What you return must be an exact copy of the lines in the listing below between the line holding "def Region.nodes (r" and the line holding "def Region.blockBytes (r", inclusive, and nothing more.
——————————
-- ==== Sys2Proof/Machine/Mem.lean ====
section
/-! DEFINITION. Memory, soil, objects, pages and tier faults (spec 08): the one way in which every meaning reads and writes the
unified range and the core buffers, and how accesses pass the dies' cache parts on their way to HBM. -/

namespace Sys2Proof.Machine

/-! ## Bytes and soil -/

/-- Address a of place k (`StStore`). -/
def akey (k a : Nat) : Nat := k * 2 ^ 52 + a

/-- The place of core c's buffer. -/
def bufPlace (c : Nat) : Nat := 8 + c

/-- The default of a byte of memory: 0 (08 R256; notes/assumptions/3.md). -/
def byte0 (_ : Nat) : Byte := 0
/-- The default of a soil mark: clean. -/
def clean (_ : Nat) : Bool := false

/-- The byte at address a of place k. -/
def byteAt (s : State) (k a : Nat) : Byte := tget byte0 s.tm.mem (akey k a)

/-- n bytes from address a of place k. -/
def bytesAt (s : State) (k a n : Nat) : List Byte := tgetMany byte0 s.tm.mem (akey k a) n

/-- The little-endian number of n bytes at address a of place k. -/
def numAt (s : State) (k a n : Nat) : Nat := ofLe (bytesAt s k a n)

/-- Whether the 64-byte unit of address a of place k is soiled (08 R281). -/
def unitSoil (s : State) (k a : Nat) : Bool := tget clean s.tm.soil (akey k a / 64)

/-- Whether any of n bytes from address a of place k lies in a soiled unit. -/
def soiledAt (s : State) (k a n : Nat) : Bool :=
  n != 0 && (List.range ((akey k a + n - 1) / 64 + 1 - akey k a / 64)).any (fun i => tget clean s.tm.soil (akey k a / 64 + i))

/-- The soil of unit u after a write of bytes [x, y) whose soil is `soil` by byte offset from x (08 R281). -/
def unitAfter (old : Bool) (u x y : Nat) (soil : Nat → Bool) : Bool :=
  let lo := max x (64 * u)
  let hi := min y (64 * u + 64)
  if (List.range (hi - lo)).any (fun i => soil (lo - x + i)) then true
  else if lo = 64 * u ∧ hi = 64 * u + 64 then false else old

/-- Write bytes at address a of place k with the soil of each (08 R281). -/
def writeAt (s : State) (k a : Nat) (bs : List Byte) (soil : Nat → Bool) : State :=
  if bs.isEmpty then s else
  let x := akey k a
  let y := x + bs.length
  let units := (List.range ((y - 1) / 64 + 1 - x / 64)).map (fun i => x / 64 + i)
  { s with tm := { s.tm with
    mem := tsetMany byte0 s.tm.mem x bs
    nans := tdrop s.tm.nans (fun q => decide (x < q + 20) && decide (q < y))
    soil := units.foldl (fun t u => tset clean t u (unitAfter (tget clean t u) u x y soil)) s.tm.soil } }

/-- No byte is soiled. -/
def noSoil (_ : Nat) : Bool := false
/-- Every byte is soiled. -/
def allSoil (_ : Nat) : Bool := true

/-- Drop n bytes from address a of place k: they read 0 and clean (08 R256). -/
def eraseAt (s : State) (k a n : Nat) : State :=
  let x := akey k a
  { s with tm := { s.tm with
    mem := tdrop s.tm.mem (fun q => decide (x ≤ q) && decide (q < x + n))
    nans := tdrop s.tm.nans (fun q => decide (x < q + 20) && decide (q < x + n))
    soil := tdrop s.tm.soil (fun u => decide (x ≤ 64 * u) && decide (64 * u < x + n)) } }

/-! ## Objects and pages -/

/-- The object of partition p that covers address va. -/
def objAt (s : State) (p va : Nat) : Option Obj :=
  s.tm.objs.find? (fun o => o.p == p && decide (o.base ≤ va) && decide (va < o.base + o.size))

/-- The opcode that frees an object of the kind (08 R489). -/
def freeOp (kind : Nat) : Nat := if kind = 1 then 0x0603 else if kind = 2 then 0x0901 else 0x0701

/-- The place in the order of begins of the first free of object o that has begun (08 R489). -/
def freeAt (s : State) (o : Obj) : Option Nat :=
  ((s.hp.jobs.filter (fun j => j.opcode == freeOp o.kind && j.obj == o.id && (j.phase == .checked || j.phase == .running) &&
    partOfRing s j.ring == some o.p && (rsvd j 16 56).isNone)).map (fun j => j.order)).min?

/-- Whether descriptor job may name object o and reach its span (08 R489): no free of it began before the descriptor did. -/
def mayReach (s : State) (o : Obj) (job : Nat) : Bool :=
  match freeAt s o with
  | none => true
  | some n => (job? s job).any (fun j => decide (j.order ≤ n))

/-- The object of partition p with the id, as descriptor `job` names it: not one whose free began before (08 R489). -/
def objNamed (s : State) (p id job : Nat) : Option Obj :=
  s.tm.objs.find? (fun o => o.p == p && o.id == id && mayReach s o job)

/-- The region of partition p with the id. -/
def regionOf (s : State) (p id : Nat) : Option Region := s.tm.regions.find? (fun r => r.p == p && r.id == id)

/-- Change the region of partition p with the id. -/
def modRegion (s : State) (p id : Nat) (f : Region → Region) : State :=
  { s with tm := { s.tm with regions := s.tm.regions.map (fun r => if r.p = p ∧ r.id = id then f r else r) } }

/-- Change the object of partition p with the id. -/
def modObj (s : State) (p id : Nat) (f : Obj → Obj) : State :=
  { s with tm := { s.tm with objs := s.tm.objs.map (fun o => if o.p = p ∧ o.id = id then f o else o) } }

/-- Bytes of the page of object o that holds address va (06 R170, 08 R250). -/
def pageSize (o : Obj) (va : Nat) : Nat := if va < o.base + o.head then 4096 else 2 ^ (12 + o.sz)

/-- The first byte of the page of object o that holds va. -/
def pageBase (o : Obj) (va : Nat) : Nat := va - va % pageSize o va

/-! Planes of a KV region (06 R173). -/

/-- n = L_max / 64. -/
def Region.nodes (r : Region) : Nat := r.lmax / 64
/-- E. -/
def Region.envBytes (r : Region) : Nat := roundUp (r.layers * r.hkv * 2 * r.d) 4096
/-- The segment plane's offset. -/
def Region.segOff (r : Region) : Nat := 4096 + r.nodes * r.envBytes
/-- The tree plane's offset. -/
def Region.treeOff (r : Region) : Nat := r.segOff + (if r.segs then roundUp (r.nodes * 256) 4096 else 0)
/-- n_1. -/
def Region.n1 (r : Region) : Nat := r.lmax / 4096
/-- n_2. -/
def Region.n2 (r : Region) : Nat := cdiv r.lmax 262144
/-- S. -/
def Region.treeBytes (r : Region) : Nat := roundUp (2 * r.d * (r.n1 + r.n2 + 2) + 32 + 16 * r.n1) 4096
/-- The data plane's offset. -/
def Region.dataOff (r : Region) : Nat := roundUp (r.treeOff + r.layers * r.hkv * r.treeBytes) (2 ^ r.logP)
/-- Key and value bits. -/
def Region.kbits (r : Region) : Nat := if r.k4 then 4 else 8
/-- Value bits per code. -/
def Region.vbits (r : Region) : Nat := if r.v4 then 4 else 8
/-- BB (06 Layout). -/
def Region.blockBytes (r : Region) : Nat := 8 * r.d * (r.kbits + r.vbits) + 4 * r.d
/-- D. -/
def Region.nodeBytes (r : Region) : Nat := roundUp (r.layers * r.hkv * r.blockBytes) (2 ^ r.logP)
/-- The region's span. -/
def Region.span (r : Region) : Nat := r.dataOff + r.nodes * r.nodeBytes

/-! ## Nodes that regions share (06 R181-R186) -/

/-- The node of region r, and the offset in the node's pages, that address va shows: its data pages come before its envelope pages. -/
def Region.nodeAt (r : Region) (va : Nat) : Option (Nat × Nat) :=
  let x := va - r.base
  if va < r.base then none
  else if 4096 ≤ x ∧ x < r.segOff then some ((x - 4096) / r.envBytes, r.nodeBytes + (x - 4096) % r.envBytes)
  else if r.dataOff ≤ x ∧ x < r.span then some ((x - r.dataOff) / r.nodeBytes, (x - r.dataOff) % r.nodeBytes)
  else none

/-- The address of offset off of node j of region r. -/
def Region.spot (r : Region) (j off : Nat) : Nat :=
  if off < r.nodeBytes then r.base + r.dataOff + j * r.nodeBytes + off else r.base + 4096 + j * r.envBytes + (off - r.nodeBytes)

/-- The pattern key of the shared node that address va of partition p shows, and the offset in its pages (06 R183). -/
def aliasOf (s : State) (p va : Nat) : Option (Nat × Nat) :=
  s.tm.regions.findSome? (fun r =>
    if r.p = p ∧ !r.shared.isEmpty then
      (r.nodeAt va).bind (fun e => (tget (fun _ => none) r.shared e.1).map (fun k => (k, e.2)))
    else none)

/-- The regions of partition p that map the node with the key, with the nodes. -/
def mapsOf (s : State) (p key : Nat) : List (Region × Nat) :=
  (s.tm.regions.filter (fun r => r.p == p)).flatMap (fun r => (r.shared.filter (fun e => e.2 == some key)).map (fun e => (r, e.1)))

/-- The addresses that show the same byte as address va of partition p. -/
def spotsOf (s : State) (p va : Nat) : List Nat :=
  match aliasOf s p va with
  | some (k, off) => (mapsOf s p k).map (fun e => e.1.spot e.2 off)
  | none => [va]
——————————
Your response ▸
def Region.nodes (r : Region) : Nat := r.lmax / 64
/-- E. -/
def Region.envBytes (r : Region) : Nat := roundUp (r.layers * r.hkv * 2 * r.d) 4096
/-- The segment plane's offset. -/
def Region.segOff (r : Region) : Nat := 4096 + r.nodes * r.envBytes
/-- The tree plane's offset. -/
def Region.treeOff (r : Region) : Nat := r.segOff + (if r.segs then roundUp (r.nodes * 256) 4096 else 0)
/-- n_1. -/
def Region.n1 (r : Region) : Nat := r.lmax / 4096
/-- n_2. -/
def Region.n2 (r : Region) : Nat := cdiv r.lmax 262144
/-- S. -/
def Region.treeBytes (r : Region) : Nat := roundUp (2 * r.d * (r.n1 + r.n2 + 2) + 32 + 16 * r.n1) 4096
/-- The data plane's offset. -/
def Region.dataOff (r : Region) : Nat := roundUp (r.treeOff + r.layers * r.hkv * r.treeBytes) (2 ^ r.logP)
/-- Key and value bits. -/
def Region.kbits (r : Region) : Nat := if r.k4 then 4 else 8
/-- Value bits per code. -/
def Region.vbits (r : Region) : Nat := if r.v4 then 4 else 8
/-- BB (06 Layout). -/
def Region.blockBytes (r : Region) : Nat := 8 * r.d * (r.kbits + r.vbits) + 4 * r.d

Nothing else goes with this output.